- Stored data:

____________

/-- The walk of R372 over the levels listed: `rd` reads a page-table entry; `rs`, `sn` and `tb` are gathered on the way. -/
def walkGo (rd : Nat → Except TErr TableRead) (bad : TErr) (a : Nat) :
    List Nat → Nat → List Nat → List Nat → List (Nat × Bool) → Except TErr Walked
  | [], _, rs, sn, _ => .error (bad.after rs sn)
  | lvl :: rest, node, rs, sn, tb =>
    match rd (node + 8 * bitsOf a (54 - 13 * lvl) (42 - 13 * lvl)) with
    | .error e => .error (e.after rs sn)
    | .ok r =>
      let pte := r.val
      let rs' := rs ++ r.reads
      let sn' := sn ++ r.seen
      let tb' := tb ++ r.tabs
      if !bitOf pte 0 || bitsOf pte 15 12 != 0 then .error (bad.after rs' sn')
      else if bitOf pte 1 then
        if lvl = 0 || (decide (lvl = 1) && bitsOf pte 28 16 != 0) || bitsOf pte 7 6 = 3 then .error (bad.after rs' sn')
        else
          .ok { out := if lvl = 1 then bitsOf pte 54 29 * 2 ^ 29 + a % 2 ^ 29 else bitsOf pte 54 16 * 2 ^ 16 + a % 2 ^ 16,
                pte := pte, leaf := r.pa, reads := rs', seen := sn', tabs := tb', big := decide (lvl = 1) }
      else walkGo rd bad a rest (frameOf pte) rs' sn' tb'

/-! ### The TLBs (R370, R375, 13_ordering R291; log 7) -/

/-- The entry that holds the translation of an address. -/
def State.tlbEntry (s : State) (part sub : Nat) (asid : Option Nat) (a : Nat) : Option TlbEntry :=
  s.tlb.find? fun e => e.part = part && e.sub = sub && e.asid = asid && e.page = a / 65536

/-- The rights of a leaf entry. -/
def leafAllows (pte : Nat) (k : Acc) : Bool := k.allowed (bitOf pte 2) (bitOf pte 3) (bitOf pte 4)

/-- What an entry gives for an access: the rights of its leaf entries are tested, and stage 3 with the granules, which the
TLBs do not hold. The D bits are set before the first store. -/
def State.viaTlb (s : State) (e : TlbEntry) (handler : Bool) (a : Nat) (k : Acc) : Except TErr Xlat :=
  let mid := e.mid + a % 65536
  if e.asid.isSome && (!leafAllows e.pte1 k || !(bitOf e.pte1 5 || handler)) then .error { cause := .access }
  else if !leafAllows e.pte2 k then .error { cause := .page2, bit8 := true, addr := mid }
  else
    match s.stage3 e.part (some e.sub) (e.out + a % 65536) k mid with
    | .error x => .error x
    | .ok pa =>
      .ok { pa := pa, pp := e.out + a % 65536, ord := e.ord, enc := e.enc, marks := if k.writes && !e.dset then e.marks else [],
            entry := some { e with dset := e.dset || k.writes } }

/-- The TLBs hold a translation from its use on. -/
def State.tlbFill (s : State) (x : Xlat) : State :=
  match x.entry with
  | none => s
  | some e =>
    if e ∈ s.tlb then s
    else { s with tlb := e :: s.tlb.filter fun f => !(f.part = e.part && f.sub = e.sub && f.asid = e.asid && f.page = e.page) }

/-- The TLBs drop the entries that `p` selects. -/
def State.tlbDrop (s : State) (p : TlbEntry → Bool) : State := { s with tlb := s.tlb.filter fun e => !p e }

/-- Stage 2 of a subpartition, then stage 3, for a subpartition-physical address (R371 to R373). An entry that holds
poison is consumed (R24). -/
def State.stage2 (s : State) (part sub a : Nat) (k : Acc) : Except TErr Xlat :=
  let bad : TErr := { cause := .page2, addr := a }
  let root := ((s.sub? sub).map (·.ps2root.toNat)).getD 0
  match s.tlbEntry part sub none a with
  | some e => s.viaTlb e false a k
  | none =>
    if !bitOf root 0 || decide (2 ^ 55 ≤ a) then .error bad
    else
      let rd : Nat → Except TErr TableRead := fun p =>
        match s.stage3 part (some sub) p .load a with
        | .error e => .error e
        | .ok pa =>
          match s.readAt part p pa 8 with
          | some bs => .ok { val := ofBytes bs, pa := pa, reads := [], seen := s.readSeen part p pa }
          | none => .error { cause := .poison }
      match walkGo rd bad a [0, 1, 2] (frameOf root) [] [] [] with
      | .error e => .error e
      | .ok r =>
        if !leafAllows r.pte k then .error ({ bad with bit8 := true }.after r.reads r.seen)
        else
          match s.stage3 part (some sub) r.out k a with
          | .error e => .error (e.after r.reads r.seen)
          | .ok pa =>
            .ok { pa := pa, pp := r.out, ord := ordOf r.pte, enc := bitOf r.pte 9, marks := [r.leaf], reads := r.reads, seen := r.seen,
                  entry := some { part := part, sub := sub, asid := none, page := a / 65536, mid := a / 65536 * 65536,
                                  out := r.out / 65536 * 65536, pte1 := 0, pte2 := r.pte, ord := ordOf r.pte, enc := bitOf r.pte 9,
                                  marks := [r.leaf], dset := k.writes, big2 := r.big } }

/-- The three stages for a virtual address of ASID `asid` (R370 to R373); `handler` is handler mode. -/
def State.stage1 (s : State) (part sub asid : Nat) (handler : Bool) (a : Nat) (k : Acc) : Except TErr Xlat :=
  let bad : TErr := { cause := .page1 }
  let tab := ((s.sub? sub).map (·.ps1tab.toNat)).getD 0
  let rd : Nat → Except TErr TableRead := fun p =>
    match s.stage2 part sub p .load with
    | .error e => .error e
    | .ok x =>
      match s.readAt part x.pp x.pa 8 with
      | some bs =>
        .ok { val := ofBytes bs, pa := x.pa, reads := x.reads ++ x.marks, seen := x.seen ++ s.readSeen part x.pp x.pa,
              tabs := [(p, x.entry.any (·.big2))] }
      | none => .error ({ cause := .poison : TErr }.after (x.reads ++ x.marks) x.seen)
  if !bitOf tab 0 || decide (2 ^ 55 ≤ a) || !s.hasUse (.sub sub) 3 asid then .error bad
  else
    match s.tlbEntry part sub (some asid) a with
    | some e => s.viaTlb e handler a k
    | none =>
      match rd (frameOf tab + 8 * asid) with
      | .error e => .error e
      | .ok ent =>
        if !bitOf ent.val 0 then .error (bad.after ent.reads ent.seen)
        else
          match walkGo rd bad a [0, 1, 2] (frameOf ent.val) ent.reads ent.seen ent.tabs with
          | .error e => .error e
          | .ok r =>
            if !leafAllows r.pte k || !(bitOf r.pte 5 || handler) then .error ({ cause := .access : TErr }.after r.reads r.seen)
            else
              match s.stage2 part sub r.out k with
              | .error e => .error (e.after r.reads r.seen)
              | .ok x =>
                let ord := (ordOf r.pte).stronger x.ord
                let enc := bitOf r.pte 9 || x.enc
                .ok { x with ord := ord, enc := enc, marks := r.leaf :: x.marks, reads := r.reads ++ x.reads, seen := r.seen ++ x.seen,
                             entry := x.entry.map fun e =>
                               { e with asid := some asid, page := a / 65536, pte1 := r.pte, ord := ord, enc := enc,
                                        marks := r.leaf :: e.marks, dset := k.writes, big1 := r.big, tabs := r.tabs } }

/-- The pinned translation of an address, where the vector memory instruction under way holds one (09_vmem R205). -/
def Hart.pinned (h : Hart) (a : Nat) (k : Acc) : Option Xlat :=
  match h.flight with
  | some f =>
    let mine := match f.op, k with
      | .load _, .load => true
      | .store _, .store => true
      | _, _ => false
    if mine then (f.pins.find? fun p => p.1 = a / 65536).map fun p => { p.2 with pa := p.2.pa + a % 65536, pp := p.2.pp + a % 65536 }
    else none
  | none => none

/-- Translation of an address that the agent with the turn issues (R364). DESIGN CHOICE: an access issued at level P or O,
which passes no page-table entry and so has no ORD, is release-consistent (13_ordering R282, log 116). -/
def State.translate (s : State) (a : Nat) (k : Acc) : Except TErr Xlat :=
  match s.level with
  | .u =>
    match s.h.pinned a k with
    | some x => .ok x
    | none => s.stage1 s.t.part s.t.sub s.t.asid.toNat s.h.handler a k
  | .s => s.stage2 s.ownPart s.ownSub a k
  | .p =>
    match s.stage3 s.ownPart none a k 0 with
    | .error e => .error e
    | .ok pa => .ok { pa := pa, pp := a, ord := .rc }
  | .o => .ok { pa := a, pp := a, ord := .rc }

/-- What an access through a translation does to the tables (R291): the walkers' reads are served by the directory, the
A bit of every leaf entry is set, and for a store the D bit of those of the access itself; the TLBs hold it. -/
def State.setMarks (s : State) (writes : Bool) (x : Xlat) : State :=
  ((s.walked x.reads x.seen).markEntries (if writes then 0x0C#8 else 0x04#8) x.marks).tlbFill x

/-! ### Buffered stores (R23, 13_ordering R282) -/

/-- Whether two byte ranges meet. -/
def overlaps (a n b m : Nat) : Bool := decide (a < b + m) && decide (b < a + n)

/-- Commit a buffered store. -/
def State.commitEntry (s : State) (e : SbEntry) : State := s.commitCells e.pa e.cells

/-- Commit the buffered stores in a list, in order. -/
def State.commitAll (s : State) : List SbEntry → State
  | [] => s
  | e :: r => (s.commitEntry e).commitAll r

/-- Commit every buffered store of the hart with the turn, in program order. -/
def State.drain (s : State) : State :=
  let s' := s.commitAll s.h.sb
  { s' with h := { s'.h with sb := [] } }

/-- The buffer up to its last release store, and the rest. -/
def splitRelease : List SbEntry → List SbEntry × List SbEntry
  | [] => ([], [])
  | e :: r =>
    let (a, b) := splitRelease r
    if e.rel || !a.isEmpty then (e :: a, b) else ([], e :: r)

/-- An acquire: a release store of the hart, with what stands before it, is visible before the accesses that follow
(13_ordering R286: release and acquire keep their order). -/
def State.acquire (s : State) : State :=
  let p := splitRelease s.h.sb
  let s' := s.commitAll p.1
  { s' with h := { s'.h with sb := p.2 } }

/-- Whether a buffered store may commit before an earlier one of its hart (R282, R283, R286): not a release, not one on
a strongly ordered page before another, not one to the same bytes, and not an element of a vector store before a lower
one to the same bytes (09_vmem R208). -/
def SbEntry.mayPass (e earlier : SbEntry) : Bool :=
  if e.rel && earlier.ord != Ord.unordered then false
  else if e.ord == Ord.strong && earlier.ord == Ord.strong then false
  else !overlaps e.pa e.cells.length earlier.pa earlier.cells.length ||
    ((e.ord == Ord.unordered || earlier.ord == Ord.unordered) && (e.insn = 0 || e.insn != earlier.insn))

/-- The stores that `p` selects with those that must commit before them, and the rest. -/
def selectDrain (p : SbEntry → Bool) : List SbEntry → List SbEntry × List SbEntry
  | [] => ([], [])
  | e :: r =>
    let (a, b) := selectDrain p r
    if p e || a.any (fun x => !x.mayPass e) then (e :: a, b) else (a, e :: b)

/-- Commit the buffered stores of the hart that `p` selects, and before each those that it may not pass. -/
def State.drainWhere (s : State) (p : SbEntry → Bool) : State :=
  let l := selectDrain p s.h.sb
  let s' := s.commitAll l.1
  { s' with h := { s'.h with sb := l.2 } }

/-- Commit the hart's buffered stores to a range of bytes that are ordered by their address (R283). -/
def State.drainBytes (s : State) (pa n : Nat) : State :=
  s.drainWhere fun e => e.ord != .unordered && overlaps e.pa e.cells.length pa n

/-- The byte with the hart's own buffered stores over it (R280: it may read its own store earlier). -/
def forward (pa : Nat) (b : Byte) : List SbEntry → Byte
  | [] => b
  | e :: r =>
    let b' := if decide (e.pa ≤ pa) && decide (pa < e.pa + e.cells.length) then
      let c := e.cells.getD (pa - e.pa) (0#8, 0#8)
      (b &&& ~~~c.2) ||| (c.1 &&& c.2)
      else b
    forward pa b' r

/-! ### Physical accesses of an agent -/

/-- The 256-byte line of an address. -/
def lineOf (a : Nat) : Nat := a / 256 * 256

/-- The poison trap (17_traps R361): TRAPVAL is the line of the address. -/
def poisonTrap (va : Nat) (val2 : Word) : Trap :=
  { cause := .poison, val := BitVec.ofNat 64 (lineOf va), val2 := val2 }

/-- The trap of an instruction that has made an access through `x`: the A bits that the access has set stay
(13_ordering R291). -/
def Trap.via (tr : Trap) (x : Xlat) : Trap := { tr with reads := x.reads ++ x.marks ++ tr.reads, seen := x.seen ++ tr.seen }

/-- The trap of an access that is refused after its translation `x`: the A bits of the entries that the walk read through
stay (13_ordering R291). -/
def Trap.past (tr : Trap) (x : Xlat) : Trap := { tr with reads := x.reads ++ tr.reads, seen := x.seen ++ tr.seen }

/-- What an instruction does after the translation `x`: where it traps, the A bits that the walk has set stay. -/
def afterWalk {α : Type} (x : Xlat) (a : Act α) : Act α := fun s =>
  match a s with
  | .error (.trap tr) => .error (.trap (tr.past x))
  | r => r

/-- Read `n` bytes at a translated address, within one line: alias, poison, recall, own stores. A read that meets poison has
set the A bits of its translation. -/
def physLoad (part : Nat) (x : Xlat) (va n : Nat) (val2 : Word) : Act (List Byte) := fun s =>
  let addrs := (List.range n)
  match s.aliasFor part x.pp with
  | some w =>
    match s.aliasRead w x.pp n with
    | some r => .ok r
    | none => .error (.trap ((poisonTrap va val2).via x))
  | none =>
    if addrs.any fun i => s.consumes (x.pa + i) then .error (.trap ((poisonTrap va val2).via x))
    else
      let s' := s.recall (x.pa / 256) false
      .ok (addrs.map fun i => forward (x.pa + i) (cellGet s'.mem (x.pa + i)) s'.h.sb, s')

/-- Whether the instruction under way is a unit-stride load that another node has sent the line of an address: it sends
one request per 256-byte line (15_collectives R317). -/
def Hart.sent (h : Hart) (va : Nat) : Bool := h.flight.any fun f => f.op = .load .unit && f.line = some (va / 256)

/-- Another node has answered for an address; a unit-stride load then has its line. -/
def Hart.answered (h : Hart) (va : Nat) : Hart :=
  { h with flight := h.flight.map fun f => if f.op = .load .unit then { f with line := some (va / 256) } else f }

/-- Wait one turn for the answer of another node to an access (15_collectives R316 to R318). An instruction that makes
several makes them in rising order of their addresses: those before the one that it waits for have been answered, and so
has the rest of the line that a unit-stride load has been sent. -/
def remoteTurn (pa va : Nat) (val2 : Word) : Act Unit := fun s =>
  if s.isLocal pa || s.h.sent va then .ok ((), s)
  else
    match s.h.wait with
    | some { kind := .remote w v, .. } =>
      if v = val2 && decide (va ≤ w.toNat) then .ok ((), { s with h := s.h.answered va })
      else .error (.wait (.remote (BitVec.ofNat 64 va) val2))
    | some { kind := .waddr _ _ _, .. } | some { kind := .wqpost _, .. } => .ok ((), s)
    | _ => .error (.wait (.remote (BitVec.ofNat 64 va) val2))

/-- The access of an agent to an address that has no memory: only the owner and other nodes can make one. -/
def State.noMemory (s : State) (pa : Nat) : Bool := s.isLocal pa && decide (768 * 2 ^ 30 ≤ pa % 2 ^ 40)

____________

- EXERCISE INSTRUCTIONS: Transcribe, exactly as written, all lines of the entries above from the first to the one containing "let tb' := tb ++ r.tabs", and no more.

- ANSWER TO THE PROBLEM:
/-- The walk of R372 over the levels listed: `rd` reads a page-table entry; `rs`, `sn` and `tb` are gathered on the way. -/
def walkGo (rd : Nat → Except TErr TableRead) (bad : TErr) (a : Nat) :
    List Nat → Nat → List Nat → List Nat → List (Nat × Bool) → Except TErr Walked
  | [], _, rs, sn, _ => .error (bad.after rs sn)
  | lvl :: rest, node, rs, sn, tb =>
    match rd (node + 8 * bitsOf a (54 - 13 * lvl) (42 - 13 * lvl)) with
    | .error e => .error (e.after rs sn)
    | .ok r =>
      let pte := r.val
      let rs' := rs ++ r.reads
      let sn' := sn ++ r.seen
      let tb' := tb ++ r.tabs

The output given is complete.